- Try it: All that should come back is the lines of the data below from the one containing "stays as it was or keeps its canonical form." to the one containing "set_option linter.unusedVariables false", inclusive, exactly as they stand.

BEGIN

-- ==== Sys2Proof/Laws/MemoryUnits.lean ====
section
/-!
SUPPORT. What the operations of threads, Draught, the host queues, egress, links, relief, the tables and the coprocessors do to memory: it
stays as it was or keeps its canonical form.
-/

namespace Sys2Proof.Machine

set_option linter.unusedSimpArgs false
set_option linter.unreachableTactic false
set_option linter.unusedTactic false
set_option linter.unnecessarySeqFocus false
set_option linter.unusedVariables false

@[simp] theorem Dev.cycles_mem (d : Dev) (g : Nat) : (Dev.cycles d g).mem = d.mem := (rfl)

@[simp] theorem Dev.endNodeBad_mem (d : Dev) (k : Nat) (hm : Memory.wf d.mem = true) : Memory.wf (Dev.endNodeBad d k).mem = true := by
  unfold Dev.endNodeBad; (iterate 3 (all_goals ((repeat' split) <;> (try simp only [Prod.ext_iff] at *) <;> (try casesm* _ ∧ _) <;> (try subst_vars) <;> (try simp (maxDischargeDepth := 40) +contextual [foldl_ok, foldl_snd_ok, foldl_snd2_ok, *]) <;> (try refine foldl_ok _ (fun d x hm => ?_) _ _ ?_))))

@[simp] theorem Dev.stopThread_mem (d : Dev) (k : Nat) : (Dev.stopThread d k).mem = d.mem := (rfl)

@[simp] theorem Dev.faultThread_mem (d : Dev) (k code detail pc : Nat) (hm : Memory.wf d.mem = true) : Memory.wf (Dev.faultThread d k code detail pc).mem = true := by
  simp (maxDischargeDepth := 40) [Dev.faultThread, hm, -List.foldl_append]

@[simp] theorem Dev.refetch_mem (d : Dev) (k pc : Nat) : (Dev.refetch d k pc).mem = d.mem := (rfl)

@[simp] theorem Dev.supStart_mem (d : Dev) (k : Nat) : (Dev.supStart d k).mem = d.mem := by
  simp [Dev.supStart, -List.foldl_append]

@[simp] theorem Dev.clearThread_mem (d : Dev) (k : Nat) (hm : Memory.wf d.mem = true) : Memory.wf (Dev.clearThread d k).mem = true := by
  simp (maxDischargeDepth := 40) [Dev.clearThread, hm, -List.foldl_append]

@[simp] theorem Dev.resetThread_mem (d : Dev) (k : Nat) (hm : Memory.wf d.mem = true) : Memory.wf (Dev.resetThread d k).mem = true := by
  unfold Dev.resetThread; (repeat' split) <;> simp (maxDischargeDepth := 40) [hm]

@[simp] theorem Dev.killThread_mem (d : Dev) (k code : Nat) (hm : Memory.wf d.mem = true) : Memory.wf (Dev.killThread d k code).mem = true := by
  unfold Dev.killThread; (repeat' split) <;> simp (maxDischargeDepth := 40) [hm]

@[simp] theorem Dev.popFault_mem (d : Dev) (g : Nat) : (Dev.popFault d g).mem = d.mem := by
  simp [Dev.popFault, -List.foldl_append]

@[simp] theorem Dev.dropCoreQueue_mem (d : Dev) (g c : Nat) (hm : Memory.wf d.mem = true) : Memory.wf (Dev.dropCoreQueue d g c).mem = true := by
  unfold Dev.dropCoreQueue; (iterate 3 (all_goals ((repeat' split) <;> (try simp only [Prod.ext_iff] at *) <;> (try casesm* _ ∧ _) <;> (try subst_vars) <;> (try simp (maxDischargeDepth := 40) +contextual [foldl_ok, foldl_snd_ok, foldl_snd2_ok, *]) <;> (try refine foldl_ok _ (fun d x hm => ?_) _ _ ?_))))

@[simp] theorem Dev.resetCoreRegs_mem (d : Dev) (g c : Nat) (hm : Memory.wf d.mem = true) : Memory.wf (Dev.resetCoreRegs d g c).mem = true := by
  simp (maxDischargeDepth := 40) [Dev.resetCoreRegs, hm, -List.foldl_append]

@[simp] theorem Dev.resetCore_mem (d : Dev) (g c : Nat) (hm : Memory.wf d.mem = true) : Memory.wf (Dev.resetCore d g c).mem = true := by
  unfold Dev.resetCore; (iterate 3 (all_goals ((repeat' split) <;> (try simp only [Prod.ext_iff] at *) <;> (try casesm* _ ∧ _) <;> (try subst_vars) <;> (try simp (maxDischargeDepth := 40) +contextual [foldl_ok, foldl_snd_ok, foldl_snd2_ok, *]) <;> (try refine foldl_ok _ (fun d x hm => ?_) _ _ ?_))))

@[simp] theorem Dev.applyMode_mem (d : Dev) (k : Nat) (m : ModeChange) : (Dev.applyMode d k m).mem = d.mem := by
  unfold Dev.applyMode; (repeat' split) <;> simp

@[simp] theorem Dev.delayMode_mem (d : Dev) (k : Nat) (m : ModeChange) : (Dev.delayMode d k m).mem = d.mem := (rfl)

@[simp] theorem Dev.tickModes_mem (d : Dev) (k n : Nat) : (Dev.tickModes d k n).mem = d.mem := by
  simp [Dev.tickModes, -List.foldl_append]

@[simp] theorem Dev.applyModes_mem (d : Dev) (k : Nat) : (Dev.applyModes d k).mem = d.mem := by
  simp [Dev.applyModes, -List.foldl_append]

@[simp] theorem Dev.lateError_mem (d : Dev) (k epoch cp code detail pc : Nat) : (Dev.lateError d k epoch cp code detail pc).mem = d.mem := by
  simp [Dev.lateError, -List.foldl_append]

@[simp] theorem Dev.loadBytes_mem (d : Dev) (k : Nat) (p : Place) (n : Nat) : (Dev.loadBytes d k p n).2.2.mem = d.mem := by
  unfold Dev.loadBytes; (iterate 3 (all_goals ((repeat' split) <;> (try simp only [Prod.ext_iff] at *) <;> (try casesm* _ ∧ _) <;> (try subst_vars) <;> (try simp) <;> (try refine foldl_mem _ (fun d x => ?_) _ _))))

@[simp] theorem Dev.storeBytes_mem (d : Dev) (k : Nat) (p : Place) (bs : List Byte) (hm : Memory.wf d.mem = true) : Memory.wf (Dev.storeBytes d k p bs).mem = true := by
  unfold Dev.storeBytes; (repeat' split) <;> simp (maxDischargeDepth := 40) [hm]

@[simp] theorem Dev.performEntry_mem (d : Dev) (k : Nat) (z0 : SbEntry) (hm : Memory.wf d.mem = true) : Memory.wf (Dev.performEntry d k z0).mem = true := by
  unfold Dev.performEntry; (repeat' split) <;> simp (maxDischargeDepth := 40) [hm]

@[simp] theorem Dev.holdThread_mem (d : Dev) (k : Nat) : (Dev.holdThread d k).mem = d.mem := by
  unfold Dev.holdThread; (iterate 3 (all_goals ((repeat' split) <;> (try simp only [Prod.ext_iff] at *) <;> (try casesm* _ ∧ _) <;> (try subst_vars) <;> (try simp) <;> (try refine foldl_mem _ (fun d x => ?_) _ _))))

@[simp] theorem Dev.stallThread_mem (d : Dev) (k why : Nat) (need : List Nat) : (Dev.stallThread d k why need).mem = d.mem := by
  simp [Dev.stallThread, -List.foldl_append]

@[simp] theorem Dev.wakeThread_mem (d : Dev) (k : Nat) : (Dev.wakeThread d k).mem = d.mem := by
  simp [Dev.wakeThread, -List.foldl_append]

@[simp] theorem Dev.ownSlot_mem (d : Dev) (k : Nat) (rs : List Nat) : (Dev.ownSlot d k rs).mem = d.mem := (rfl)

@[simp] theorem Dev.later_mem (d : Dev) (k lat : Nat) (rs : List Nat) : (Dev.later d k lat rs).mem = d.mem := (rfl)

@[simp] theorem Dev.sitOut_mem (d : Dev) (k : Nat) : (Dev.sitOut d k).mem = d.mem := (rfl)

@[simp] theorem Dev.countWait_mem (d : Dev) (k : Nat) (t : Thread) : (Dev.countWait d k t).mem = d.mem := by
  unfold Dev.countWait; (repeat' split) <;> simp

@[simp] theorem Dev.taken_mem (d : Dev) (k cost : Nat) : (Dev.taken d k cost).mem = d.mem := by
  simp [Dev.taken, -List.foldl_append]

END
BEGIN

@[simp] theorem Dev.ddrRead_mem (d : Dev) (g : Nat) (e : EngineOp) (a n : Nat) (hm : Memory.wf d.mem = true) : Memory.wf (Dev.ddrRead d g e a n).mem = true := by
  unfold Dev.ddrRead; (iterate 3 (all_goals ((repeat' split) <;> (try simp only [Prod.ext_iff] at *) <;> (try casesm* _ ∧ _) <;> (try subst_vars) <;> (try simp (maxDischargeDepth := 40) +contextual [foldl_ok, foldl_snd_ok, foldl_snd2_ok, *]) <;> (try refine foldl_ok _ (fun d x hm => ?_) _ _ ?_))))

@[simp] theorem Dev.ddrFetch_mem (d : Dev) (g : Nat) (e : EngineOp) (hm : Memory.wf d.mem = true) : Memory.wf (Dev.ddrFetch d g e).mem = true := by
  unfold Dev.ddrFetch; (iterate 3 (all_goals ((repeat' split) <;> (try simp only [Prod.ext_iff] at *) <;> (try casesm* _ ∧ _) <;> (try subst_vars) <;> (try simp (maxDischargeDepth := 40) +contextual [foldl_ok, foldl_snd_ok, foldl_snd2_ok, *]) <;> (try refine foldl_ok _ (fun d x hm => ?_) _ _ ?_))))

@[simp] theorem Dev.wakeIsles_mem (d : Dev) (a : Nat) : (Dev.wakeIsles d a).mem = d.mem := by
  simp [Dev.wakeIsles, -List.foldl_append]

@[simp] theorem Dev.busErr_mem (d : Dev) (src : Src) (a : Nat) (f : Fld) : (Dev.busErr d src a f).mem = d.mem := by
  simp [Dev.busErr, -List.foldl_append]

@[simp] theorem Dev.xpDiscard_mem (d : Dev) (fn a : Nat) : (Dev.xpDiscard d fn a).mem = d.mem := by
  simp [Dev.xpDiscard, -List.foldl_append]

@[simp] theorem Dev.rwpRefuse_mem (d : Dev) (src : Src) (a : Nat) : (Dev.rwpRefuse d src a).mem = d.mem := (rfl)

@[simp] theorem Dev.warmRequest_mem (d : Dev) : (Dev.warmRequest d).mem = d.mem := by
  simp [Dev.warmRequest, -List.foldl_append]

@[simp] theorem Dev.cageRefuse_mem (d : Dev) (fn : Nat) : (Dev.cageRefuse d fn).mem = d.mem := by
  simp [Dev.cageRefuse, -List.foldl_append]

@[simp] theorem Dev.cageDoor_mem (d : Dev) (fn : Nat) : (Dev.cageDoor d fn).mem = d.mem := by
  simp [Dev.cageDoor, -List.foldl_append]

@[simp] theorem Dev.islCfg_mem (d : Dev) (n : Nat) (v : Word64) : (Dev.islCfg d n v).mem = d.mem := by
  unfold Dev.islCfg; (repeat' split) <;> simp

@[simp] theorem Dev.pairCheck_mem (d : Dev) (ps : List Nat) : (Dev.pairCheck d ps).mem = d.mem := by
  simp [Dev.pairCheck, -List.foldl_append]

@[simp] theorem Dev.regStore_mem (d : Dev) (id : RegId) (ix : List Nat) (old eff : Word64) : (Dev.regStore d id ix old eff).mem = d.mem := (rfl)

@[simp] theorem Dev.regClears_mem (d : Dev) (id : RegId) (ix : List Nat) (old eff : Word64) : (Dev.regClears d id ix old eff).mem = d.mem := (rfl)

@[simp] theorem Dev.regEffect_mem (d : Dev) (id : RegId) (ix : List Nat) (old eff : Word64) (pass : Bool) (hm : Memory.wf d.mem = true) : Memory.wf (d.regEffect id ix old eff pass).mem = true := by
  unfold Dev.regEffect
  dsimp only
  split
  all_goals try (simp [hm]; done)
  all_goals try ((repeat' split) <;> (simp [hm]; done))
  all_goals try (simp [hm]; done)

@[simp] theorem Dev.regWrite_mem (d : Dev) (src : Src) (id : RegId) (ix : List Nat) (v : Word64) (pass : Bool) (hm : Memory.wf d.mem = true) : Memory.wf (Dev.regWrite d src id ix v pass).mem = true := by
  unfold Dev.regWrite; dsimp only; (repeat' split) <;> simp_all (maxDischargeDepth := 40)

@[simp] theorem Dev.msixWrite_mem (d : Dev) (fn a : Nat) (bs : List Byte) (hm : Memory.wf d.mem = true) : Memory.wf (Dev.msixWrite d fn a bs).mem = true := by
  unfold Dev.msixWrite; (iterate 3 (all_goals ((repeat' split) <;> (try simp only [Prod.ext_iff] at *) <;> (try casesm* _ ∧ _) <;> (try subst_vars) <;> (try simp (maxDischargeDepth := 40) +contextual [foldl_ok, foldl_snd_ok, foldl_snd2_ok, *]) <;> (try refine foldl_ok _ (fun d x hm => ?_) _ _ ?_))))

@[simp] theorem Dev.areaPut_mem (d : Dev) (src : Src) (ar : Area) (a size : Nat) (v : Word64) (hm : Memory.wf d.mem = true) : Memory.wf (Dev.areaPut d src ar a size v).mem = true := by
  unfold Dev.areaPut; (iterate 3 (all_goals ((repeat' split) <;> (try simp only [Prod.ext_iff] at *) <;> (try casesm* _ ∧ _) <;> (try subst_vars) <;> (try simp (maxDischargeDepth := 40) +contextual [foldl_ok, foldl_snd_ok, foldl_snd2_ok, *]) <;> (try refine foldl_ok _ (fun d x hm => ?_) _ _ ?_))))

END

- Solved problem:
stays as it was or keeps its canonical form.
-/

namespace Sys2Proof.Machine

set_option linter.unusedSimpArgs false
set_option linter.unreachableTactic false
set_option linter.unusedTactic false
set_option linter.unnecessarySeqFocus false
set_option linter.unusedVariables false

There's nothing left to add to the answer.